Vitamin E in Preventing the Side Effects of Isotretinoin in Former and Current Smokers Who Are Receiving Isotretinoin to Prevent Lung Cancer
Information source: M.D. Anderson Cancer Center
ClinicalTrials.gov processed this data on August 23, 2015
Link to the current ClinicalTrials.gov record.
Condition(s) targeted: Lung Cancer
Intervention: Vitamin E (AT) (Dietary Supplement); Isotretinoin (Drug)
Phase: Phase 3
Sponsored by: M.D. Anderson Cancer Center
Official(s) and/or principal investigator(s):
Rodger J. Winn, MD, Study Chair, Affiliation: M.D. Anderson Cancer Center
RATIONALE: Chemoprevention therapy is the use of certain drugs to try to prevent the
development or recurrence of cancer. The use of isotretinoin may be an effective way to
prevent lung cancer.

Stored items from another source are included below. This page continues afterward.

theorem writeFields_keeps_setup (d : Dev) (w : RegWrite) : (writeFields z d w).1.setup = z.setup :=
  foldl_keeps (fun p : Fixed × Dev => p.1.setup = z.setup) _
    (fun p f hp => (writeField_keeps_setup (by rw [hp, h]) p.2 w f.1 (f.2 w.i w.j)).trans hp) _ _ rfl

/-- Of the actions of the blocks only those of HOST_SETUP_LOCK and HOST_PART_CFG reach the set-up. -/
theorem writeAction_keeps_setup {d : Dev} {w : RegWrite} {p : Fixed × Dev} (hp : writeAction z d w = some p) : p.1.setup = z.setup := by
  unfold writeAction at hp
  split at hp
  case h_1 => -- HOST_SETUP_LOCK
    obtain rfl := Option.some.inj hp
    simpa [h] using closeLock_of_locked h
  case h_2 => -- HOST_PART_CFG
    obtain rfl := Option.some.inj hp
    rw [layoutWrite_locked h]
  case h_6 => -- FW_FEAT_REQ
    obtain ⟨-, hp⟩ := Option.ite_none_right_eq_some.1 hp
    obtain rfl := Option.some.inj hp
    rfl
  case h_19 => -- the state words
    obtain ⟨u, -, rfl⟩ := Option.map_eq_some_iff.1 hp
    rfl
  all_goals
    obtain rfl := Option.some.inj hp
    rfl

theorem writeReg_keeps_setup (d : Dev) (w : RegWrite) : (writeReg z d w).1.setup = z.setup := by
  unfold writeReg
  split
  · rfl
  · split
    next ha => exact writeAction_keeps_setup h ha
    next => exact writeFields_keeps_setup h d w

theorem write4_keeps_setup (d : Dev) (q : Requester) (off v : Nat) : (write4 z d q off v).1.setup = z.setup := by
  unfold write4
  split
  · rfl
  · cases target z q off with
    | unmapped => rfl
    | vfInfo f => rfl
    | msix i => rfl
    | reg o =>
      dsimp only
      split
      · split <;> exact writeReg_keeps_setup h _ _
      · split
        · split
          · rfl
          · exact writeReg_keeps_setup h _ _
        · rfl

theorem write8_keeps_setup (d : Dev) (q : Requester) (off v : Nat) : (write8 z d q off v).1.setup = z.setup := by
  have h4 := write4_keeps_setup h d q off (v % 2 ^ 32)
  rcases hw : write4 z d q off (v % 2 ^ 32) with ⟨z', d'⟩
  rw [hw] at h4
  unfold write8
  extract_lets whole
  clear_value whole
  cases whole with
  | some w => exact writeReg_keeps_setup h d w
  | none =>
    simp only [hw]
    exact (write4_keeps_setup (by rw [h4, h]) d' q (off + 4) _).trans h4

end

/-! ### Which commands reach the fixed part, and what they do to the set-up -/

/-- The commands that may change the set-up or the fuses: register writes, the set-up commands, RELEASE, a burn, and those in which the module can pass a fundamental
reset or lose its main power. -/
def reachesFixed : Instr → Bool
  | .registerWrite .. | .halfWriteStage .. | .halfWriteCommit .. | .setupLockClose _ | .layoutWrite .. | .release _ | .fuseBurn _ => true
  | c => opensLock c

/-- Every other command changes the device alone. -/
theorem exec_changes_device (c : Instr) (s : State) (h : reachesFixed c = false) : ∃ d, exec c s = .next { s with d := d } := by
  cases c
  case registerWrite | halfWriteStage | halfWriteCommit | setupLockClose | layoutWrite | release | fuseBurn | perstAssert | pwrEnDeassert | vinUndervoltage
    | vinOvervoltage | overcurrent | stageFault | auxPowerLoss | thermalSensorRead | stackTempRead => exact nomatch h
  all_goals exact ⟨_, rfl⟩

theorem fuseBurn_setup (z : Fixed) (d : Dev) (mask : Nat) : (fuseBurn z d mask).1.setup = z.setup := by
  unfold fuseBurn
  split
  · rfl
  · cases d.fw.burns <;> rfl

theorem fundamentalReset_setup (z : Fixed) (d : Dev) : (fundamentalReset z d).1.setup = {} := rfl

theorem mainPowerLost_setup (z : Fixed) (d : Dev) (cause : Nat) (fault : Bool) : (mainPowerLost z d cause fault).1.setup = {} := fundamentalReset_setup z d

/-- What holds of the fixed part on both sides of a condition holds of it after the condition. -/
theorem fixed_ite (P : Fixed → Prop) {c : Prop} [Decidable c] {a b : Fixed × Dev} (ha : P a.1) (hb : P b.1) : P (if c then a else b).1 := by
  split
  · exact ha
  · exact hb
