-- ==== Sys2Proof/Decode.lean ====
section
/-! DEFINITION. The command word: bit fields (00_scope.md R8), the decoder (30_encoding.md R113), total and rejecting by name,
the opcode map as rows of match and mask (R114), and the encoder (R118). -/

namespace Sys2Proof

/-! ### Bit fields -/

/-- `v[hi:lo]`, the field of `v` from bit `hi` down to bit `lo`, as a number (00_scope.md R8). -/
def bitField {n : Nat} (v : BitVec n) (hi lo : Nat) : Nat :=
  v.toNat / 2 ^ lo % 2 ^ (hi + 1 - lo)

/-! ### Decoding -/

/-- Why a word is no command (30_encoding.md R113, R115). Both are the error ILLEGAL_COMMAND. -/
inductive DecodeError where
  /-- The opcode is not in the map of R114. -/
  | reservedOpcode (op : Nat)
  /-- A reserved bit of the opcode's format is 1. -/
  | reservedBits (op : Nat)
  deriving DecidableEq, Repr

/-- The opcode of a command word, bits [31:24] (30_encoding.md R110). -/
def opcodeOf (w : Word) : Nat := bitField w 31 24

/-- `i`, if the reserved bits [23:lo] of the word are all 0 (30_encoding.md R111, R113). -/
def withReservedZero (w : Word) (lo : Nat) (i : Instr) : Except DecodeError Instr :=
  if bitField w 23 lo = 0 then .ok i else .error (.reservedBits (opcodeOf w))

/-- Decoding of a command word (30_encoding.md R111, R113, R114): total, every word is one command or is rejected by name. -/
def decode (w : Word) : Except DecodeError Instr :=
  match opcodeOf w with
  | 0x00 => withReservedZero w 0 .nop
  | 0x01 => withReservedZero w 16 (.gridClear (bitField w 7 0) (bitField w 15 8))
  | 0x10 => withReservedZero w 0 .bsClear
  | 0x11 => withReservedZero w 6 (.bsAppend (bitField w 5 0))
  | 0x12 => withReservedZero w 13 (.bsAppendBytes (bitField w 12 0))
  | 0x13 => withReservedZero w 0 .bsPadQr
  | 0x14 => withReservedZero w 0 .bsToCw
  | 0x15 => withReservedZero w 13 (.cwPadDm (bitField w 12 0))
  | 0x20 => withReservedZero w 16 (.gfAdd (BitVec.ofNat 8 (bitField w 7 0)) (BitVec.ofNat 8 (bitField w 15 8)))
  | 0x21 => withReservedZero w 16 (.gfMul (BitVec.ofNat 8 (bitField w 7 0)) (BitVec.ofNat 8 (bitField w 15 8)))
  | 0x22 => withReservedZero w 16 (.gfDiv (BitVec.ofNat 8 (bitField w 7 0)) (BitVec.ofNat 8 (bitField w 15 8)))
  | 0x23 => withReservedZero w 8 (.gfInv (BitVec.ofNat 8 (bitField w 7 0)))
  | 0x24 => withReservedZero w 8 (.gfExp (bitField w 7 0))
  | 0x25 => withReservedZero w 8 (.gfLog (BitVec.ofNat 8 (bitField w 7 0)))
  | 0x30 => withReservedZero w 8 (.rsGenpoly (bitField w 7 0))
  | 0x31 => withReservedZero w 21 (.rsEncode (bitField w 12 0) (bitField w 20 13))
  | 0x32 => withReservedZero w 0 .eccDm
  | 0x33 => withReservedZero w 0 .eccQr
  | 0x40 => withReservedZero w 0 .dmLayout
  | 0x41 => withReservedZero w 0 .qrLayout
  | op => .error (.reservedOpcode op)

/-- A 32-bit value from its four bytes, lowest offset first (20_memory.md R84: the bus is little-endian). -/
def wordOfBytes (b0 b1 b2 b3 : Byte) : Word :=
  BitVec.ofNat 32 (b0.toNat + 2 ^ 8 * b1.toNat + 2 ^ 16 * b2.toNat + 2 ^ 24 * b3.toNat)

/-- Byte `j` of a 32-bit value, the byte that offset `off + j` carries (20_memory.md R84). -/
def byteOfWord (v : Word) (j : Nat) : Byte := BitVec.ofNat 8 (v.toNat / 2 ^ (8 * j))

/-- Decoding of a command word from its bytes as a little-endian bus carries them; `none` where it is rejected or the bytes are
not the four of a command word (30_encoding.md R110: there is one length). -/
def decodeBytes : List Byte → Option Instr
  | [b0, b1, b2, b3] => (decode (wordOfBytes b0 b1 b2 b3)).toOption
  | _ => none

/-- The instruction read from an instruction whose bits are `w`, numbered as spec/opcode_table.json numbers them; bits above
`nbits` are 0. -/
def decodeTableWord (nbits w : Nat) : Option Instr :=
  let v : Word := BitVec.ofNat 32 (w % 2 ^ nbits)
  decodeBytes [byteOfWord v 0, byteOfWord v 1, byteOfWord v 2, byteOfWord v 3]

/-! ### The opcode map -/

/-- A row of the opcode map (30_encoding.md R114): `matchWord` is the word with every field 0, `mask` has 1 in every bit that
must equal it. -/
structure OpcodeRow where
  opcode : Nat
  matchWord : Word
  mask : Word
  deriving DecidableEq, Repr

/-- The row of the opcode map that an instruction belongs to (30_encoding.md R114). -/
def Instr.row : Instr → OpcodeRow
  | .nop => ⟨0x00, 0x00000000, 0xFFFFFFFF⟩
  | .gridClear _ _ => ⟨0x01, 0x01000000, 0xFFFF0000⟩
  | .bsClear => ⟨0x10, 0x10000000, 0xFFFFFFFF⟩
  | .bsAppend _ => ⟨0x11, 0x11000000, 0xFFFFFFC0⟩
  | .bsAppendBytes _ => ⟨0x12, 0x12000000, 0xFFFFE000⟩
  | .bsPadQr => ⟨0x13, 0x13000000, 0xFFFFFFFF⟩
  | .bsToCw => ⟨0x14, 0x14000000, 0xFFFFFFFF⟩
  | .cwPadDm _ => ⟨0x15, 0x15000000, 0xFFFFE000⟩
  | .gfAdd _ _ => ⟨0x20, 0x20000000, 0xFFFF0000⟩
  | .gfMul _ _ => ⟨0x21, 0x21000000, 0xFFFF0000⟩
  | .gfDiv _ _ => ⟨0x22, 0x22000000, 0xFFFF0000⟩
  | .gfInv _ => ⟨0x23, 0x23000000, 0xFFFFFF00⟩
  | .gfExp _ => ⟨0x24, 0x24000000, 0xFFFFFF00⟩
  | .gfLog _ => ⟨0x25, 0x25000000, 0xFFFFFF00⟩
  | .rsGenpoly _ => ⟨0x30, 0x30000000, 0xFFFFFF00⟩
  | .rsEncode _ _ => ⟨0x31, 0x31000000, 0xFFE00000⟩
  | .eccDm => ⟨0x32, 0x32000000, 0xFFFFFFFF⟩
  | .eccQr => ⟨0x33, 0x33000000, 0xFFFFFFFF⟩
  | .dmLayout => ⟨0x40, 0x40000000, 0xFFFFFFFF⟩
  | .qrLayout => ⟨0x41, 0x41000000, 0xFFFFFFFF⟩

/-- The opcode map, its twenty rows in the order of 30_encoding.md R114. -/
def opcodeMap : List OpcodeRow :=
  [Instr.nop, .gridClear 0 0, .bsClear, .bsAppend 0, .bsAppendBytes 0, .bsPadQr, .bsToCw, .cwPadDm 0].map Instr.row
  ++ [Instr.gfAdd 0 0, .gfMul 0 0, .gfDiv 0 0, .gfInv 0, .gfExp 0, .gfLog 0].map Instr.row
  ++ [Instr.rsGenpoly 0, .rsEncode 0 0, .eccDm, .eccQr, .dmLayout, .qrLayout].map Instr.row

/-! ### Encoding -/

/-- The command word with opcode `op` and immediate field `imm` (30_encoding.md R110, R118). -/
def commandWord (op imm : Nat) : Word := BitVec.ofNat 32 (op * 2 ^ 24 + imm)

/-- The word of a well-formed command (30_encoding.md R111, R114, R118). -/
def encode : Instr → Word
  | .nop => commandWord 0x00 0
  | .gridClear rows cols => commandWord 0x01 (rows + cols * 2 ^ 8)
  | .bsClear => commandWord 0x10 0
  | .bsAppend w => commandWord 0x11 w
  | .bsAppendBytes count => commandWord 0x12 count
  | .bsPadQr => commandWord 0x13 0
  | .bsToCw => commandWord 0x14 0
  | .cwPadDm t => commandWord 0x15 t
  | .gfAdd a b => commandWord 0x20 (a.toNat + b.toNat * 2 ^ 8)
  | .gfMul a b => commandWord 0x21 (a.toNat + b.toNat * 2 ^ 8)
  | .gfDiv a b => commandWord 0x22 (a.toNat + b.toNat * 2 ^ 8)
  | .gfInv a => commandWord 0x23 a.toNat
  | .gfExp k => commandWord 0x24 k
  | .gfLog a => commandWord 0x25 a.toNat
  | .rsGenpoly n => commandWord 0x30 n
  | .rsEncode l n => commandWord 0x31 (l + n * 2 ^ 13)
  | .eccDm => commandWord 0x32 0
  | .eccQr => commandWord 0x33 0
  | .dmLayout => commandWord 0x40 0
  | .qrLayout => commandWord 0x41 0

end Sys2Proof
end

Vitamin E may prevent the side effects of isotretinoin therapy.
PURPOSE: Randomized clinical trial to study the effectiveness of vitamin E in preventing the
side effects of isotretinoin in former and current smokers who are receiving isotretinoin to
prevent lung cancer.
Official title: A Randomized Study of the Effect of Alpha-tocopherol (AT) on 13-cis-retinoic Acid (13-cRA) Toxicity in a Preliminary Chemoprevention Trial in Former and Current Smokers
Study design: Allocation: Randomized, Endpoint Classification: Safety/Efficacy Study, Intervention Model: Single Group Assignment, Masking: Open Label, Primary Purpose: Prevention
Primary outcome: Effect of Alpha-tocopherol (AT) on 13-cis-retinoic Acid (13-cRA) Toxicity
OBJECTIVES: I. Determine whether the addition of alpha-tocopherol (AT; vitamin E) to
isotretinoin decreases the incidence of Grade II and higher toxicity of isotretinoin when
administered to former and current smokers. II. Determine the compliance rate of
isotretinoin of smoker and former smokers with or without AT over a six month period. III.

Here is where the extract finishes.